Although head-liners might not suggest it, this was a truly great year for female artists across the genres. Layryn Hill was super cool in trilby and pearls on the Pyramid stage Friday afternoon though she seemed to be complaining about the sound. ‘Do you wanna see what twenty years looks like?’ she said before winding her blend of hip-hop and soul around the field with a stunning rendition of ‘Killing Me Softly.’ Legendary Mavis Staples was an inspiration, showing no signs of flagging at 80yrs old. Neneh Cherry was a revelation on the WestHolts stage, braided and dressed in elegant white, with the grace and charisma of a true star. For those of us who know exactly what twenty years feels like, dancing in the sunshine to classics like ‘7 seconds’, ‘Buffalo Stance’, and ‘Woman’ were spine-tingling moment. Not to be destroyed by her visuals crashing and the less than stunning image of windows XP logo decorating rather too many minutes of her set.
Little Simz, one of those in Stormzy’s name check of up-coming British Grime artists on The Park Stage bounded on in white dungarees and a megaphone; ‘Can I play some real music?!’ Ray Blk was a new discovery getting the crowd dancing under the tent at the Sonic Stage and the Fearless Billy Eilish owned The Other Stage.
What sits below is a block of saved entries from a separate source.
/-- ADD HL,rp[p] (R87, z = 1, q = 1). -/
def selAddHl (r : Rp) : Instr :=
  match r with
  | .bc => .addHlBc | .de => .addHlDe | .hl => .addHlHl | .sp => .addHlSp

/-- INC rp[p] (R87, z = 3, q = 0). -/
def selIncRp (r : Rp) : Instr :=
  match r with
  | .bc => .incBc | .de => .incDe | .hl => .incHl | .sp => .incSp

/-- DEC rp[p] (R87, z = 3, q = 1). -/
def selDecRp (r : Rp) : Instr :=
  match r with
  | .bc => .decBc | .de => .decDe | .hl => .decHl | .sp => .decSp

/-- POP rf[p] (R90, z = 1, q = 0). -/
def selPop (r : Rf) : Instr :=
  match r with
  | .bc => .popBc | .de => .popDe | .hl => .popHl | .af => .popAf

/-- PUSH rf[p] (R90, z = 5, q = 0). -/
def selPush (r : Rf) : Instr :=
  match r with
  | .bc => .pushBc | .de => .pushDe | .hl => .pushHl | .af => .pushAf

/-- JR cc,d (R87, z = 0). -/
def selJrCc (cc : Cc) (d : Byte) : Instr :=
  match cc with
  | .nz => .jrNzD d | .z => .jrZD d | .nc => .jrNcD d | .c => .jrCD d

/-- RET cc (R90, z = 0). -/
def selRetCc (cc : Cc) : Instr :=
  match cc with
  | .nz => .retNz | .z => .retZ | .nc => .retNc | .c => .retC

/-- JP cc,nn (R90, z = 2). -/
def selJpCc (cc : Cc) (nn : Word) : Instr :=
  match cc with
  | .nz => .jpNzNn nn | .z => .jpZNn nn | .nc => .jpNcNn nn | .c => .jpCNn nn

/-- CALL cc,nn (R90, z = 4). -/
def selCallCc (cc : Cc) (nn : Word) : Instr :=
  match cc with
  | .nz => .callNzNn nn | .z => .callZNn nn | .nc => .callNcNn nn | .c => .callCNn nn

/-- RST y*8 (R90, z = 7). -/
def selRst (y : BitVec 3) : Instr :=
  match y with
  | 0 => .rst00 | 1 => .rst08 | 2 => .rst10 | 3 => .rst18
  | 4 => .rst20 | 5 => .rst28 | 6 => .rst30 | 7 => .rst38

/-- rot[y] r[z] (R85, x = 0). -/
def selRot (op : RotOp) (z : R8) : Instr :=
  match op with
  | .rlc => .rlcR z | .rrc => .rrcR z | .rl => .rlR z | .rr => .rrR z
  | .sla => .slaR z | .sra => .sraR z | .swap => .swapR z | .srl => .srlR z

/-- BIT y,r[z] (R85, x = 1). -/
def selBit (i : Fin 8) (z : R8) : Instr :=
  match i with
  | 0 => .bit0 z | 1 => .bit1 z | 2 => .bit2 z | 3 => .bit3 z
  | 4 => .bit4 z | 5 => .bit5 z | 6 => .bit6 z | 7 => .bit7 z

/-- RES y,r[z] (R85, x = 2). -/
def selRes (i : Fin 8) (z : R8) : Instr :=
  match i with
  | 0 => .res0 z | 1 => .res1 z | 2 => .res2 z | 3 => .res3 z
  | 4 => .res4 z | 5 => .res5 z | 6 => .res6 z | 7 => .res7 z

/-- SET y,r[z] (R85, x = 3). -/
def selSet (i : Fin 8) (z : R8) : Instr :=
  match i with
  | 0 => .set0 z | 1 => .set1 z | 2 => .set2 z | 3 => .set3 z
  | 4 => .set4 z | 5 => .set5 z | 6 => .set6 z | 7 => .set7 z

/-! ## Decoding a window -/

/-- Why bytes are not an instruction. -/
inductive DecodeRefusal where
  /-- No byte, or fewer bytes than the opcode's length (R80, R81). -/
  | truncated
  /-- 0xEA or 0xFA where `HAS_ABS_A` is false: both then join the unrecognised opcodes (R95, R317, R319). -/
  | absoluteLoadAbsent (b0 : Byte)
  deriving DecidableEq, Repr

/-- The CB map on the sub-opcode b1 (R85, R98): every value is recognised. -/
def decodeCb (b1 : Byte) : Instr :=
  match fieldX b1 with
  | 0 => selRot (rotOf (fieldY b1)) (r8Of (fieldZ b1))
  | 1 => selBit (fieldY b1).toFin (r8Of (fieldZ b1))
  | 2 => selRes (fieldY b1).toFin (r8Of (fieldZ b1))
  | 3 => selSet (fieldY b1).toFin (r8Of (fieldZ b1))

/-- Block x = 0 (R87); `b1` serves as n and d, `nn` is b2 ‖ b1. -/
def decodeX0 (y z : BitVec 3) (b1 : Byte) (nn : Word) : Instr :=
  match z with
  | 0 =>
    match y with
    | 0 => .nop
    | 1 => .ldIndNnSp nn
    | 2 => .stop
    | 3 => .jrD b1
    | 4 | 5 | 6 | 7 => selJrCc (ccOf y) b1
  | 1 => if fieldQ y then selAddHl (rpOf (fieldP y)) else selLdRpNn (rpOf (fieldP y)) nn
  | 2 =>
    match y with
    | 0 => .ldIndBcA
    | 1 => .ldAIndBc
    | 2 => .ldIndDeA
    | 3 => .ldAIndDe
    | 4 => .ldIndHlIncA
    | 5 => .ldAIndHlInc
    | 6 => .ldIndHlDecA
    | 7 => .ldAIndHlDec
  | 3 => if fieldQ y then selDecRp (rpOf (fieldP y)) else selIncRp (rpOf (fieldP y))
  | 4 => selIncR (r8Of y)
  | 5 => selDecR (r8Of y)
  | 6 => selLdRN (r8Of y) b1
  | 7 =>
    match y with
    | 0 => .rlca
    | 1 => .rrca
    | 2 => .rla
    | 3 => .rra
    | 4 => .daa
    | 5 => .cpl
    | 6 => .scf
    | 7 => .ccf

/-- Block x = 3 (R90), with the CB prefix at z = 3, y = 1 (R84) and the eleven unrecognised opcodes (R95). -/
def decodeX3 (hasAbsA : Bool) (y z : BitVec 3) (b1 : Byte) (nn : Word) : Except DecodeRefusal Instr :=
  match z with
  | 0 =>
    match y with
    | 0 | 1 | 2 | 3 => .ok (selRetCc (ccOf y))
    | 4 => .ok (.ldhIndNA b1)
    | 5 => .ok (.addSpD b1)
    | 6 => .ok (.ldhAIndN b1)
    | 7 => .ok (.ldHlSpD b1)
  | 1 =>
    match y with
    | 0 | 2 | 4 | 6 => .ok (selPop (rfOf (fieldP y)))
    | 1 => .ok .ret
    | 3 => .ok .reti
    | 5 => .ok .jpHl
    | 7 => .ok .ldSpHl
  | 2 =>
    match y with
    | 0 | 1 | 2 | 3 => .ok (selJpCc (ccOf y) nn)
    | 4 => .ok .ldhIndCA
    | 5 => if hasAbsA then .ok (.ldIndNnA nn) else .error (.absoluteLoadAbsent 0xEA#8)
    | 6 => .ok .ldhAIndC
    | 7 => if hasAbsA then .ok (.ldAIndNn nn) else .error (.absoluteLoadAbsent 0xFA#8)
  | 3 =>
    match y with
    | 0 => .ok (.jpNn nn)
    | 1 => .ok (decodeCb b1)
    | 2 => .ok .unrecognisedD3
    | 3 => .ok .unrecognisedDB
    | 4 => .ok .unrecognisedE3
    | 5 => .ok .unrecognisedEB
    | 6 => .ok .di
    | 7 => .ok .ei
  | 4 =>
    match y with
    | 0 | 1 | 2 | 3 => .ok (selCallCc (ccOf y) nn)
    | 4 => .ok .unrecognisedE4
    | 5 => .ok .unrecognisedEC
    | 6 => .ok .unrecognisedF4
    | 7 => .ok .unrecognisedFC
  | 5 =>
    match y with
    | 0 | 2 | 4 | 6 => .ok (selPush (rfOf (fieldP y)))
    | 1 => .ok (.callNn nn)
    | 3 => .ok .unrecognisedDD
    | 5 => .ok .unrecognisedED
    | 7 => .ok .unrecognisedFD
  | 6 => .ok (selAluN (aluOf y) b1)
  | 7 => .ok (selRst y)

/-- The decode of a window (R84) under a setting of `HAS_ABS_A`. -/
def decodeWindowWith (hasAbsA : Bool) (b0 b1 b2 : Byte) : Except DecodeRefusal Instr :=
  match fieldX b0 with
  | 0 => .ok (decodeX0 (fieldY b0) (fieldZ b0) b1 (compose b2 b1))
  | 1 => .ok (selLdRR (r8Of (fieldY b0)) (r8Of (fieldZ b0)))
  | 2 => .ok (selAluR (aluOf (fieldY b0)) (r8Of (fieldZ b0)))
  | 3 => decodeX3 hasAbsA (fieldY b0) (fieldZ b0) b1 (compose b2 b1)

/-- The decode of a window under the configured `HAS_ABS_A`. -/
def decodeWindow (b0 b1 b2 : Byte) : Except DecodeRefusal Instr := decodeWindowWith Config.hasAbsA b0 b1 b2

/-! ## Lengths and decoding a list of bytes -/

/-- `STOP_LEN` as a number (R222, D7, log 3). -/
def stopLength (m : StopLen) : Nat :=
  match m with
  | .one => 1
  | .two => 2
Superstar Miley Cyrus delivered a vocally impressive set that moved comfortably from country rock through to pop and hip-hop. "Everyday I ask the universe to give me something that scares the f*** out of me, and I'll do it. "And today, that's motherf***ing Glastonbury!" she said. Hopefully the ‘spiritual experience’ she had at Stone Henge after the festival was a little less stressful.
There is so much going on at Glastonbury, you invariably miss intended acts and discover unexpected gems by accident. Sometimes magic is found on a small raised bandstand – in the shape of ‘Kangaroo moon’, a highly skilled band of musicians raising a folk dervish as I wandered back from the circus field. And sometimes it’s the snatches of moments you missed that stay with you. As I headed back to my tent, the sound of thousands of voices singing ‘Leave a Light on’ with Tom Walker in the John Peel Tent was one of those. I had hoped to catch him myself so this mass sing-along was a present sent across the field. It felt like a message of love and hope from a generation of young British music lovers. Even the police had a good weekend - with just 96 offences recorded, down 46% from the last festival in 2017.